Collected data
-- ==== Sys2Proof/Machine/Upkeep.lean ====
section
/-! DEFINITION. The maintenance events: reference samples, converter calibration, tile tests, core self-test,
programming, erase, block scan and the arbiter. -/

namespace Sys2Proof.Machine

/-! ## Reference samples -/

/-- A reference sample falls due every REF_PERIOD (R141). -/
def execRefSampleDue (core : Fin 32) (tile : Fin 33) (s : State) : Answer :=
  ifDue (s.served && !s.power.fatal && s.refPhases core.val tile.val) (refDue core.val tile.val none) s

/-- A reference sample completes in a gap between operations (R53, R78): its activity ends and the gain
correction follows. -/
def execRefSampleDone (core : Fin 32) (tile : Fin 33) (r : RefReading) (s : State) : Answer :=
  match s.act? 2 0 core.val tile.val with
  | some a =>
    ifDue (s.coresRun && s.gap core.val tile.val && s.refPhases core.val tile.val)
      (fun s => finishIdle a.cmd stOk [] (applySample core.val tile.val r (endAct a s))) s
  | none => .next s

/-- Every 1 ms the applied correction follows the die temperature, on every tile of the core; 2.0 K from the
last sample makes one due at once (R79). -/
def feedTile (c t : Nat) (temp : Int) (s : State) : State :=
  let v := s.tile c t
  let s1 := s.modTile c t (fun v => { v with gainCorr := s.feedForward v temp })
  if 20 ≤ (temp - v.tempS).natAbs && !v.refDue then refDue c t none s1 else s1

/-- The feed-forward of every tile of a core that reference phases may run on (R79). -/
def execGainFeedforward (core : Fin 32) (temp : Int) (s : State) : Answer :=
  ifDue s.coresRun (fun s =>
    each ((upTo 33).filter (fun t => s.refPhases core.val t)) (fun t u => feedTile core.val t temp u) s) s

/-- A sample, calibration or tile test due for 1 s withholds operations from its tile (R81, R140, R374). -/
def execCalWithhold (core : Fin 32) (tile : Fin 33) (s : State) : Answer :=
  let v := s.tile core.val tile.val
  ifDue (s.coresRun && (v.refDue || v.calDue || v.testDue))
    (fun s => s.modTile core.val tile.val (fun v => { v with withheld := true })) s

/-! ## Converter calibration -/

/-- A converter calibration falls due (R140). -/
def execConvCalDue (core : Fin 32) (tile : Fin 33) (s : State) : Answer :=
  ifDue (s.served && !s.power.fatal && s.refPhases core.val tile.val) (fun s =>
    askAuto (actTile 4 0 core.val tile.val (s.actPart core.val) none)
      (s.modTile core.val tile.val (fun v => { v with calDue := true }))) s

/-- A converter calibration completes: new trims, baselines and failed converters (R138, R139). A repeat is
made where a converter failed. -/
def convCalDone (c t : Nat) (r again : CalReading) (temp : Int) (a : Activity) (s : State) : State :=
  let use := if (calFails r).isEmpty then r else again
  let s1 := applyCal c t use temp (endAct a s)
  finishIdle a.cmd stOk [] (calFaults c t r again s1)

/-- CONV_CAL_DONE. -/
def execConvCalDone (core : Fin 32) (tile : Fin 33) (r again : CalReading) (temp : Int) (s : State) : Answer :=
  if WellFormed.cal r && WellFormed.cal again then
    match s.act? 4 0 core.val tile.val with
    | some a => ifDue (s.coresRun && s.gap core.val tile.val && s.refPhases core.val tile.val)
        (convCalDone core.val tile.val r again temp a) s
    | none => .next s
  else .fault .illFormed

/-! ## Tile tests -/

/-- A tile test falls due on every tile that is not retired (R374). -/
def execTileTestDue (core : Fin 32) (tile : Fin 33) (s : State) : Answer :=
  ifDue (s.coresRun && s.refPhases core.val tile.val) (fun s =>
    askAuto (actTile 1 0 core.val tile.val (s.actPart core.val) none)
      (s.modTile core.val tile.val (fun v => { v with testDue := true }))) s

/-- The known-sum vectors of a tile test: D on 16 sub-blocks, R once, X at 16 drives, and T where TX is
present for TILE_VERIFY and TX itself (R146, R374). -/
def vectorsRun (tile : Nat) (withT : Bool) : Nat := 33 + b2n (withT || tile == 32)

/-- The largest magnitude of the deviations of a type, in 1/16 step. -/
def worst (s : State) (c t k : Nat) (rs : List KatReading) (seed : Word) : Nat :=
  ((rs.filter (fun r => r.type.val == k)).map (fun r => (s.katDev c t r seed).natAbs)).foldl max 0
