-- ==== Sys2Proof/Machine/Startup.lean ====
section
/-! DEFINITION. The Crock (R388 to R396, R460), start-up and what each reset keeps (R392, R393, R397 to R405, R454),
function-level and partition resets (R133, R317, R318, R379, R381), power and temperature (R401 to R409). -/

namespace Sys2Proof.Machine

/-! ## The Crock copies -/

/-- Whether a copy is good (R391). -/
def CrockCopy.good (c : CrockCopy) : Bool := c.magicOk && c.formatOk && c.complete == 0x5A && c.crcOk

/-- A copy of the Crock: 0 A, 1 B. -/
def Crock.copy (k : Crock) (i : Nat) : CrockCopy := if i = 0 then k.copyA else k.copyB

/-- Put a copy. -/
def Crock.setCopy (k : Crock) (i : Nat) (c : CrockCopy) : Crock :=
  if i = 0 then { k with copyA := c } else { k with copyB := c }

/-- A save begins (R390): the copy that does not hold the newest good save gets COMPLETE = 0 and the next
SEQ; the mirrors as they stand are what it will hold. -/
def beginSave (halt : Nat) (cmd : Option Nat) (s : State) : State :=
  let s1 := (foldAges s).foldTick
  let t := 1 - s1.crock.newest
  let old := s1.crock.copy t
  let last := s1.crock.copy s1.crock.newest
  let seq := (if last.good then last.seq else 0) + 1
  s1.modCrock (fun k =>
    { k.setCopy t { old with magicOk := true, formatOk := true, complete := 0, seq := seq, crcOk := false } with
      save := some { target := t, lastHalt := halt, frozen := k.mirror, cmd := cmd } })

/-- A save ends: CRC, then COMPLETE = 0x5A (R390). -/
def endSave (j : SaveJob) (s : State) : State :=
  s.modCrock (fun k =>
    { k.setCopy j.target { k.copy j.target with
        complete := 0x5A, crcOk := true, journal := { j.frozen with lastHalt := j.lastHalt } } with
      save := none, newest := j.target, dirty := decide (k.mirror ≠ j.frozen) })

/-- Stop as at power failure (Table 13.4): the device is halted, TRIG_OUT goes inactive, the ages are folded
and LAST_HALT is written to the mirrors. -/
def haltWith (halt : Nat) (s : State) : State :=
  let s1 := suppressAll (s.modPower (fun p => { p with halted := true }))
  beginSave halt none ((foldAges s1).modMirror (fun j => { j with lastHalt := halt }))

/-! ## Start-up -/

/-- The tile as a restart leaves it: the cells keep their weights (Table 13.7). After Standby its shadow,
owner and configuration stand too. -/
def restTile (standby : Bool) (v : Tile) : Tile :=
  if standby then
    { Tile.empty .awaiting with weights := v.weights, shadow := v.shadow, owner := v.owner, role := v.role,
                                pair := v.pair, cfgs := v.cfgs }
  else { Tile.empty .awaiting with weights := v.weights }

/-- The device after every volatile store has been lost or reset (Table 13.7, columns Cold power-on, RESET_N
and Standby): host memory, what has left, cells, Crock, fuses and slots stay. -/
def restart (standby : Bool) (s : State) : State :=
  let r := State.reset
  { r with
    pending := s.pending, clk := s.clk, draw := s.draw, crock := s.crock,
    sec := if standby then s.sec else { s.sec with staged := false, stagedVersion := 0 },
    host := { r.host with mem := s.host.mem, out := s.host.out, linkUp := s.host.linkUp, speed := s.host.speed,
                          width := s.host.width },
    tiles := s.tiles.map (fun e => (e.1, restTile standby e.2)),
    pre := if standby then { r.pre with
        models := s.pre.models, kernels := s.pre.kernels, epochs := s.pre.epochs, checks := s.pre.checks,
        rules := s.pre.rules, regs := tdel s.pre.regs 0xE00 } else r.pre,
    ingest := if standby then { s.ingest with rings := [] } else r.ingest,
    net := if standby then { s.net with
        ports := s.net.ports.map (fun e => (e.1, { e.2 with link := 0 })), ptpGood := 0,
        ptpLocked := false } else r.net,
    pkg := if standby then s.pkg else r.pkg,
    mgmt := { r.mgmt with strap0 := s.mgmt.strap0, strap1 := s.mgmt.strap1, tapIr := s.mgmt.tapIr,
                          chain := s.mgmt.chain },
    power := { r.power with pwrFailN := s.power.pwrFailN, perstN := s.power.perstN, tjNow := s.power.tjNow,
                            tjPeak := s.power.tjPeak, rollback := false } }

/-- Intake, Funnel and MSI-X registers stand at their reset values after Standby (Table 13.7). -/
def dropFunnelRegs (p : Nat) (s : State) : State :=
  s.modPre (fun x => { x with
    regs := x.regs.filter (fun e => !(decide (partOff p 0x400 ≤ e.1) && decide (e.1 < partOff p 0x424))) })

/-- R392: the recovery of the Crock at cold power-on. -/
def recoverCrock (s : State) : State :=
  let k := s.crock
  let a := k.copyA
  let b := k.copyB
  let load := fun (i : Nat) (s : State) =>
    let j := (s.crock.copy i).journal
    s.modCrock (fun k => { k with
      mirror := { j with tickReached := false, tickMax := 0 }, newest := i, recovered := true, dirty := false,
      save := none, foldClk := s.clk })
  let pend := fun (e : EventRec) (s : State) =>
    s.modPower (fun p => { p with pendingEvents := p.pendingEvents ++ [e] })
  let rolled := fun (i : Nat) (s : State) =>
    let o := s.crock.copy (1 - i)
    let s1 := load i (s.modCrock (fun k => k.setCopy (1 - i) { o with complete := 0 }))
    let s2 := s1.modMirror (fun j => { j with cal := j.cal.map (fun (e : Nat × CalRec) =>
      if e.1 % 33 ≠ 32 && (e.2.state == 1 || e.2.state == 2 || e.2.state == 3) then (e.1, { e.2 with digest := [] })
      else e) })
    pend (ev 0x40 2 noFault (s.crock.copy i).seq o.seq 0 0) (s2.modPower (fun p => { p with rollback := true }))
  let other := fun (i : Nat) (s : State) =>
    let o := s.crock.copy (1 - i)
    if o.magicOk && o.formatOk && decide ((s.crock.copy i).seq ≤ o.seq) then rolled i s else load i s
  match a.good, b.good with
  | false, false =>
    let s1 := s.modCrock (fun k => { k with
      mirror := Journal.empty 0, newest := 1, recovered := true, dirty := false, save := none, foldClk := s.clk })
    let s2 := { s1 with tiles := s1.tiles.map (fun (e : Nat × Tile) => (e.1, { e.2 with weights := ([] : List Host.Cell) })) }
    pend (ev 0x42 2 noFault 0 0 0 0) (s2.modPower (fun p => { p with crockLost := true }))
  | true, true =>
    if a.seq = b.seq then
      let s1 := load 0 s
      if a.journal = b.journal then s1
      else pend (ev 0x41 1 noFault a.seq 0 0 0) (s1.modPower (fun p => { p with crockTie := true }))
    else load (if a.seq < b.seq then 1 else 0) s
  | true, false => other 0 s
  | false, true => other 1 s

/-- The boot ROM tries the pending slot first (R414). -/
def tryPending (s : State) : State :=
  s.modSec (fun x => { x with tried := if x.activatePending then some (1 - x.active) else none })

/-- COLD_POWER_ON: power from cold. A save under way is lost with the power; the Crock is recovered before
anything else, and start-up runs with RESET_N released (R392, log 2). -/
def coldPowerOn (s : State) : State :=
  let s1 := restart false (s.modCrock (fun k => { k with save := none }))
  let s2 := s1.modPower (fun p => { p with resetN := true, aonOk := true, pwrFailN := true, startup := .cold,
                                           tjPeak := p.tjNow })
  tryPending (recoverCrock s2)

/-- COLD_POWER_ON. -/
def execColdPowerOn (s : State) : Answer := .next (coldPowerOn s)

/-- RESET_N is driven low: the device resets by Table 13.7, the mirrors stand, and a save goes on (R396, R397,
R403, R405). -/
def execResetNAssert (s : State) : Answer :=
  let standby := s.power.state == 3
  ifDue (s.power.aonOk && s.power.resetN) (fun s =>
    let s1 := restart standby ((foldAges s).foldTick)
    let s2 := s1.modPower (fun p => { p with resetN := false, startup := if standby then .standby else .reset })
    if standby then each (upTo 8) dropFunnelRegs s2 else s2) s

/-- RESET_N is released: the start-up sequence begins, the PTP clock starts at 0, and the TAP's hold on the pins ends (R241, R397,
R399, R457). -/
def execResetNRelease (s : State) : Answer :=
  ifDue (s.power.aonOk && !s.power.resetN) (fun s =>
    let s1 := s.modPower (fun p => { p with resetN := true })
    let s2 := s1.modMgmt (fun m => { m with chainDrives := 0, tapIr := 1 })
    tryPending (s2.modTb (fun t => { t with ptpSec := 0, ptpNs := 0 }))) s

/-- A key slot is valid when it is programmed and not revoked (R411). -/
def Security.keyValid (x : Security) (k : Nat) : Bool :=
  match x.keySlots[k]? with
  | some v => v.programmed && !v.revoked
  | none => false

/-- A firmware slot: 0 A, 1 B. -/
def Security.slot (x : Security) (i : Nat) : FwSlot := if i = 0 then x.slotA else x.slotB

/-- Whether a slot boots (R412, R415): checked when staged, its key slot still valid, no counter above its SVN
byte. -/
def Security.boots (x : Security) (i : Nat) : Bool :=
  let f := x.slot i
  f.bootable && x.keyValid f.keySlot &&
  (upTo 64).all (fun j => decide (x.svn.getD j 0 ≤ f.svn.getD j 0 ∨ f.svn = []))

/-- The fuses that a running image has written (R415). -/
def fuseCommit (s : State) : State :=
  let f := s.sec.slot s.sec.active
  let up := if f.commitSvn then (upTo 64).filter (fun j => decide (s.sec.svn.getD j 0 < f.svn.getD j 0)) else []
  let s1 := s.modSec (fun x => { x with svn := (upTo 64).map (fun j =>
    if up.contains j then f.svn.getD j 0 else x.svn.getD j 0) })
  let s2 := if up.isEmpty then s1
    else raiseDev noUnit (ev 0x4D 0 noFault (maskOf up % 2 ^ 32) (maskOf up / 2 ^ 32) 0 0) s1
  let rev := (bitsSet f.revokeMask 4).filter (fun k => (s2.sec.keySlots[k]?).elim false (fun v => !v.revoked))
  let s3 := s2.modSec (fun x => { x with keySlots := x.keySlots.zipIdx.map (fun e =>
    let v := if rev.contains e.2 then { e.1 with revoked := true } else e.1
    if bitN f.installMask e.2 && !v.programmed then
      { v with programmed := true, hash := sha512 (f.keys.getD e.2 []) }
    else v) })
  if rev.isEmpty then s3 else raiseDev noUnit (ev 0x4E 1 noFault (maskOf rev) 0 0 0) s3

/-- The live state a recorded STATE gives at start-up (R147, R393). -/
def bootState (t : Nat) (shadow : Bool) (st : Nat) : TileState :=
  match st with
  | 0 => .blank
  | 4 => .retired
  | 5 => .blank
  | 1 => if shadow || t = 32 then .held else .awaiting
  | 3 => if shadow || t = 32 then .suspect else .awaiting
  | _ => if shadow || t = 32 then .ready else .awaiting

Assigned task
Which lines hold the word "target"? Copy each of them from the records.

Exercise solution
      save := some { target := t, lastHalt := halt, frozen := k.mirror, cmd := cmd } })
    { k.setCopy j.target { k.copy j.target with
      save := none, newest := j.target, dirty := decide (k.mirror ≠ j.frozen) })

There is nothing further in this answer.